A cause de leur clarté, ces passages provoquent des crises d’apoplexie aux schismatiques grecs et aux protestants qui n’ont d’autre issue que de s’agiter dans tous les sens afin de trouver le moyen d’ignorer ces versets solennels du Christ à Simon Bar Jonas, Pierre. « TOI, VOUS ». Il est éminemment clair selon ce passage que l’Église repose sur la fondation de Saint Pierre et que Saint Pierre est la fondation, en raison de sa foi. C’est en réalité en réponse à la profession de Foi de Saint Pierre que Notre Seigneur déclare que l’Église sera établie sur lui. Voici donc ces deux principes : l’Église repose sur Saint Pierre comme sur une fondation ; et la raison pour laquelle Saint Pierre est cette fondation, c’est sa foi.Il ne s’agit pas de simples qualités humaines, il s’agit de la Foi.
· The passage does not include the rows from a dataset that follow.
/-- `v` holds the claims of `s` after a placement of owner `o` whose tracker gives the link `link` (R13 to R17, R46). On
each circuit named, the owner's one claim carries the placement's wish: WAITING with the held fade time where R15 says so;
else fading from the circuit level where it is in command and the fade time is above 0; else complete. It enters its rank
at the front of the list without the owner's earlier claim (R7, R13), and while it waits or fades it is linked to the
tracker, a complete claim to none; a slot's claims stay linked while the slot stands (R116). No other claim's wish is
changed, nor the state of one that is EFFECTIVE; the WAITING ones are judged after the placement's own changes, which
continue a LIVE transition where the claim placed is in command (R16, R39). A circuit not named keeps its claims but for
links, and its transition. No transition is started (R13), and a FIXED one, as a forced circuit alone carries, stands
(R39, R41). A placement of FIELD takes its circuits out of the raise sets they stand in, and no
other placement changes a raise set (R100). -/
structure PlacedAs (s v : State) (o : Owner) (items : List PlaceItem) (wait : Bool) (link : Option TrackerLink) : Prop where
  named : ∀ c it, itemOn items c = some it → ∃ x ∈ v.claims c, x.owner = o ∧ x.wish = (it.rank, it.target, it.cause)
    ∧ ((wait && mustWait s.tables.ranks (without o (s.claims c)) it.rank) = true → x.state = .waiting it.fade)
    ∧ ((wait && mustWait s.tables.ranks (without o (s.claims c)) it.rank) = false →
        (0 < it.fade → Commands s o c it.rank →
          x.state = .effective (some { start := s.level c, duration := it.fade, spent := 0, event := s.event }))
        ∧ ((it.fade = 0 ∨ ¬ Commands s o c it.rank) → x.state = .effective none))
    ∧ (x.state = .effective none → x.tracker = none)
    ∧ (x.state ≠ .effective none → (∀ n, link = some (.slot n) → v.slot n ≠ none) → x.tracker = link)
  order : ∀ c it, itemOn items c = some it → (v.claims c).map (fun x => (x.owner, x.wish)) =
    (enterRank
      { owner := o, rank := it.rank, state := .effective none, target := it.target, cause := it.cause, tracker := none }
      (without o (s.claims c))).map fun x => (x.owner, x.wish)
  others : ∀ c q, q ≠ o → (claimOf q (v.claims c)).map Claim.wish = (claimOf q (s.claims c)).map Claim.wish
  standing : ∀ c q x, q ≠ o → claimOf q (s.claims c) = some x → x.isEffective = true →
    (claimOf q (v.claims c)).map Claim.state = some x.state
  elsewhere : ∀ c, itemOn items c = none → (v.claims c).map Claim.unlinked = (s.claims c).map Claim.unlinked
    ∧ (v.circuit c).transition = (s.circuit c).transition
  judged : ∀ c it, itemOn items c = some it → ∃ x, Changed s o wait c it x
    ∧ Judged s.tables.ranks (s.record c) s.emergency.state s.event x (v.circuit c)
  still : ∀ c, (s.circuit c).transition = none → (v.circuit c).transition = none
  fixed : ∀ c t, (s.circuit c).transition = some t → t.fixed.isSome = true → (v.circuit c).transition = some t
  raises : ∀ c, (v.circuit c).raisedBy = if o = .field ∧ itemOn items c ≠ none then none else (s.circuit c).raisedBy

/-- `v` holds the claims of `s` after a release of owner `o` on these circuits over release time `time` (R19): its claims
there are gone, the list otherwise in its order; no other claim's wish is changed, nor the state of one that is EFFECTIVE,
and a circuit not named keeps its claims but for links, and its transition. Where the claim was in command on a circuit not
forced, a RELEASE transition runs from the level left, none with release time 0 (R37); elsewhere the transition is that of
before, and the WAITING claims are judged then (R16). A release of FIELD takes its circuits out of the raise sets they
stand in, and no other release changes a raise set (R100). -/
structure ReleasedAs (s v : State) (o : Owner) (cs : List Circuit) (time : Nat) : Prop where
  gone : ∀ c ∈ cs, claimOf o (v.claims c) = none
  order : ∀ c ∈ cs, (v.claims c).map (fun x => (x.owner, x.wish)) =
    (without o (s.claims c)).map fun x => (x.owner, x.wish)
  others : ∀ c q, q ≠ o → (claimOf q (v.claims c)).map Claim.wish = (claimOf q (s.claims c)).map Claim.wish
  standing : ∀ c q x, q ≠ o → claimOf q (s.claims c) = some x → x.isEffective = true →
    (claimOf q (v.claims c)).map Claim.state = some x.state
  elsewhere : ∀ c, c ∉ cs → (v.claims c).map Claim.unlinked = (s.claims c).map Claim.unlinked
    ∧ (v.circuit c).transition = (s.circuit c).transition
  moved : ∀ c ∈ cs, s.inCommand c o = true → s.forced c = false →
    (v.circuit c).transition = started .release none (s.level c) time
  judged : ∀ c ∈ cs, ∃ x, x.claims = without o (s.claims c)
    ∧ (s.inCommand c o = true → s.forced c = false → x.transition = started .release none (s.level c) time)
    ∧ (s.inCommand c o = false ∨ s.forced c = true → x.transition = (s.circuit c).transition)
    ∧ Judged s.tables.ranks (s.record c) s.emergency.state s.event x (v.circuit c)
  raises : ∀ c, (v.circuit c).raisedBy = if o = .field ∧ c ∈ cs then none else (s.circuit c).raisedBy

/-- The checks of R11 on a placement of port `p` at rank `r` pass on these circuits (R11, R12). -/
structure MayPlace (s : State) (p : Port) (r : Nat) (cs : List Circuit) : Prop where
  reach : ∀ c ∈ cs, s.mayReach p c = true
  rank : r ≤ (s.role p).maxRank.val
  unlocked : s.locked (.port p) (rankOf r) cs = false
  room : s.recordsNeeded (.port p) cs ≤ s.freeRecords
A partir de là, nous devons conclure sur deux points :

1. Toute institution ou société qui se dit « chrétienne » ou « église du Christ », telles que celles des schismatiques grecs ou des sectes protestantes, n’est aucunement, en réalité, une église du Christ et ceci pour l’unique raison qu’elle est détachée de l’Église du successeur de Saint Pierre. Aussi, même si une telle église se conforme au catholicisme sur tous les autres aspects : dogmes, sacrements, liturgie, discipline, etc., si elle se trouve détachée du siège de Saint Pierre, elle n’est donc pas une église du Christ.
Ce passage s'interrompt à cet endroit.